- TRY IT -
Retype the full set of data, character for character.

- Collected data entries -
·····

theorem sameDispatch_dropObjects (s : State) (n die : Nat) : SameDispatch s (s.dropObjects n die) := by
  refine .trans (.foldl (fun u e => ?_) _ s) (.foldl (fun u e => ?_) _ _)
  · split
    · exact sameDispatch_dropForest ..
    · exact .refl u
  · have hgone : SameDispatch u (u.setDie die { u.die die with slots := Map.erase (u.die die).slots e.1 }) :=
      sameDispatch_setDie rfl
    dsimp only
    split
    · split
      · exact hgone.trans (sameDispatch_freeSlotOf ..)
      · exact hgone
    · exact .refl u

theorem sameDispatch_notifySlots (s : State) : SameDispatch s s.notifySlots := by
  refine .foldl (fun u e => ?_) _ s
  split
  · exact sameDispatch_enqueue ..
  · exact sameDispatch_enqueue ..
  · exact .refl u

/-- A graph that stops being live gives back what its objects hold, and leaves its tasks and instances. -/
theorem sameDispatch_settleGraph (s : State) (n : Nat) : SameDispatch s (s.settleGraph n) := by
  unfold settleGraph
  split
  · exact .refl s
  · split
    · exact .refl s
    · refine .trans ?_ (sameDispatch_notifySlots _)
      refine .trans (.foldl (fun u d => ?_) _ s) (sameDispatch_pkgHolder ..)
      refine .trans (sameDispatch_setDie ?_) (sameDispatch_dropObjects ..)
      rfl

/-! ### Letting go of cores -/

theorem sameDispatch_freeCores (s : State) (k : Nat) : SameDispatch s (s.freeCores k) := by
  refine .foldl (fun u c => ?_) _ s
  exact .of_eq rfl rfl rfl

theorem sameDispatch_abandon (s : State) (c : Nat) (p : Option Parked) : SameDispatch s (s.abandon c p) := by
  cases p with
  | none => exact .refl s
  | some p => exact sameDispatch_setCluster ..

theorem sameDispatch_markMailboxes (s : State) (core : Nat) : SameDispatch s (s.markMailboxes core) :=
  .foldl (fun _ _ => (sameDispatch_setCore ..).trans (sameDispatch_notifyCore ..)) _ s

theorem sameDispatch_discardEngines (s : State) (core : Nat) : SameDispatch s (s.discardEngines core) :=
  (sameDispatch_markMailboxes s core).trans (.of_eq rfl rfl rfl)

/-! ### The dispatchers look again -/

/-- The dies and the graphs stay as they are, and all instances that wait for no predecessor. -/
def SameSettled (s t : State) : Prop :=
  t.dies = s.dies ∧ t.graphs = s.graphs ∧
    ∀ k i, Map.find s.insts k = some i → i.st ≠ .pending → i.st ≠ .early → Map.find t.insts k = some i

theorem SameSettled.refl (s : State) : SameSettled s s := ⟨rfl, rfl, fun _ _ h _ _ => h⟩

theorem SameSettled.trans {s t u : State} (h : SameSettled s t) (k : SameSettled t u) : SameSettled s u := by
  obtain ⟨hd, hg, hi⟩ := h
  obtain ⟨kd, kg, ki⟩ := k
  exact ⟨kd.trans hd, kg.trans hg, fun j i hf hp he => ki j i (hi j i hf hp he) hp he⟩

theorem SameSettled.foldl {α : Type} {f : State → α → State} (h : ∀ u b, SameSettled u (f u b)) (l : List α) (s : State) :
    SameSettled s (l.foldl f s) :=
  List.foldlRecOn l f (motive := SameSettled s) (.refl s) fun u hu b _ => hu.trans (h u b)

theorem SameSettled.of_eq {s t : State} (hd : t.dies = s.dies) (hg : t.graphs = s.graphs) (hi : t.insts = s.insts) :
    SameSettled s t := ⟨hd, hg, fun _ _ h _ _ => by rw [hi, h]⟩

/-- Moving on one of the instances that wait for predecessors leaves all others. -/
theorem sameSettled_setInst {s t : State} {j : Nat} {x y : Inst} (hx : Map.find s.insts j = some x)
    (hst : x.st = .pending ∨ x.st = .early) (hd : t.dies = s.dies) (hg : t.graphs = s.graphs)
    (hi : t.insts = Map.insert s.insts j y) : SameSettled s t := by
  refine ⟨hd, hg, fun k i hf hp he => ?_⟩
  have hne : k ≠ j := by
    rintro rfl
    obtain rfl : x = i := Option.some.inj (hx.symm.trans hf)
    exact hst.elim hp he
  rw [hi, Map.find_insert_of_ne _ _ _ _ hne, hf]

theorem sameSettled_readyOne (s : State) (j : Nat) : SameSettled s (s.readyOne j) := by
  unfold readyOne
  cases hx : Map.find s.insts j with
  | none => exact .refl s
  | some x =>
    dsimp only
    split
    · rename_i hst
      split_ifs
      · exact sameSettled_setInst hx (.inl hst) rfl rfl rfl
      · exact sameSettled_setInst hx (.inl hst) rfl rfl rfl
      · exact .refl s
    · rename_i hst
      split_ifs
      · exact sameSettled_setInst hx (.inr hst) rfl rfl rfl
      · exact .refl s
    · exact .refl s

theorem sameSettled_kick (s : State) : SameSettled s s.kick := by
  have henqueue (u : State) (i : Instr) : SameSettled u (u.enqueue i) := .of_eq rfl rfl rfl
  refine (((SameSettled.foldl sameSettled_readyOne _ s).trans (.foldl (fun u e => henqueue u _) _ _)).trans
    (.foldl (fun u e => ?_) _ _)).trans (.foldl (fun u e => ?_) _ _)
  · split
    · exact henqueue u _
    · exact .refl u
  · split
    · exact henqueue u _
    · exact .refl u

·····

- ANSWER SECTION -
theorem sameDispatch_dropObjects (s : State) (n die : Nat) : SameDispatch s (s.dropObjects n die) := by
  refine .trans (.foldl (fun u e => ?_) _ s) (.foldl (fun u e => ?_) _ _)
  · split
    · exact sameDispatch_dropForest ..
    · exact .refl u
  · have hgone : SameDispatch u (u.setDie die { u.die die with slots := Map.erase (u.die die).slots e.1 }) :=
      sameDispatch_setDie rfl
    dsimp only
    split
    · split
      · exact hgone.trans (sameDispatch_freeSlotOf ..)
      · exact hgone
    · exact .refl u

theorem sameDispatch_notifySlots (s : State) : SameDispatch s s.notifySlots := by
  refine .foldl (fun u e => ?_) _ s
  split
  · exact sameDispatch_enqueue ..
  · exact sameDispatch_enqueue ..
  · exact .refl u

/-- A graph that stops being live gives back what its objects hold, and leaves its tasks and instances. -/
theorem sameDispatch_settleGraph (s : State) (n : Nat) : SameDispatch s (s.settleGraph n) := by
  unfold settleGraph
  split
  · exact .refl s
  · split
    · exact .refl s
    · refine .trans ?_ (sameDispatch_notifySlots _)
      refine .trans (.foldl (fun u d => ?_) _ s) (sameDispatch_pkgHolder ..)
      refine .trans (sameDispatch_setDie ?_) (sameDispatch_dropObjects ..)
      rfl

/-! ### Letting go of cores -/

theorem sameDispatch_freeCores (s : State) (k : Nat) : SameDispatch s (s.freeCores k) := by
  refine .foldl (fun u c => ?_) _ s
  exact .of_eq rfl rfl rfl

theorem sameDispatch_abandon (s : State) (c : Nat) (p : Option Parked) : SameDispatch s (s.abandon c p) := by
  cases p with
  | none => exact .refl s
  | some p => exact sameDispatch_setCluster ..

theorem sameDispatch_markMailboxes (s : State) (core : Nat) : SameDispatch s (s.markMailboxes core) :=
  .foldl (fun _ _ => (sameDispatch_setCore ..).trans (sameDispatch_notifyCore ..)) _ s

theorem sameDispatch_discardEngines (s : State) (core : Nat) : SameDispatch s (s.discardEngines core) :=
  (sameDispatch_markMailboxes s core).trans (.of_eq rfl rfl rfl)

/-! ### The dispatchers look again -/

/-- The dies and the graphs stay as they are, and all instances that wait for no predecessor. -/
def SameSettled (s t : State) : Prop :=
  t.dies = s.dies ∧ t.graphs = s.graphs ∧
    ∀ k i, Map.find s.insts k = some i → i.st ≠ .pending → i.st ≠ .early → Map.find t.insts k = some i

theorem SameSettled.refl (s : State) : SameSettled s s := ⟨rfl, rfl, fun _ _ h _ _ => h⟩

theorem SameSettled.trans {s t u : State} (h : SameSettled s t) (k : SameSettled t u) : SameSettled s u := by
  obtain ⟨hd, hg, hi⟩ := h
  obtain ⟨kd, kg, ki⟩ := k
  exact ⟨kd.trans hd, kg.trans hg, fun j i hf hp he => ki j i (hi j i hf hp he) hp he⟩

theorem SameSettled.foldl {α : Type} {f : State → α → State} (h : ∀ u b, SameSettled u (f u b)) (l : List α) (s : State) :
    SameSettled s (l.foldl f s) :=
  List.foldlRecOn l f (motive := SameSettled s) (.refl s) fun u hu b _ => hu.trans (h u b)

theorem SameSettled.of_eq {s t : State} (hd : t.dies = s.dies) (hg : t.graphs = s.graphs) (hi : t.insts = s.insts) :
    SameSettled s t := ⟨hd, hg, fun _ _ h _ _ => by rw [hi, h]⟩

/-- Moving on one of the instances that wait for predecessors leaves all others. -/
theorem sameSettled_setInst {s t : State} {j : Nat} {x y : Inst} (hx : Map.find s.insts j = some x)
    (hst : x.st = .pending ∨ x.st = .early) (hd : t.dies = s.dies) (hg : t.graphs = s.graphs)
    (hi : t.insts = Map.insert s.insts j y) : SameSettled s t := by
  refine ⟨hd, hg, fun k i hf hp he => ?_⟩
  have hne : k ≠ j := by
    rintro rfl
    obtain rfl : x = i := Option.some.inj (hx.symm.trans hf)
    exact hst.elim hp he
  rw [hi, Map.find_insert_of_ne _ _ _ _ hne, hf]

theorem sameSettled_readyOne (s : State) (j : Nat) : SameSettled s (s.readyOne j) := by
  unfold readyOne
  cases hx : Map.find s.insts j with
  | none => exact .refl s
  | some x =>
    dsimp only
    split
    · rename_i hst
      split_ifs
      · exact sameSettled_setInst hx (.inl hst) rfl rfl rfl
      · exact sameSettled_setInst hx (.inl hst) rfl rfl rfl
      · exact .refl s
    · rename_i hst
      split_ifs
      · exact sameSettled_setInst hx (.inr hst) rfl rfl rfl
      · exact .refl s
    · exact .refl s

theorem sameSettled_kick (s : State) : SameSettled s s.kick := by
  have henqueue (u : State) (i : Instr) : SameSettled u (u.enqueue i) := .of_eq rfl rfl rfl
  refine (((SameSettled.foldl sameSettled_readyOne _ s).trans (.foldl (fun u e => henqueue u _) _ _)).trans
    (.foldl (fun u e => ?_) _ _)).trans (.foldl (fun u e => ?_) _ _)
  · split
    · exact henqueue u _
    · exact .refl u
  · split
    · exact henqueue u _
    · exact .refl u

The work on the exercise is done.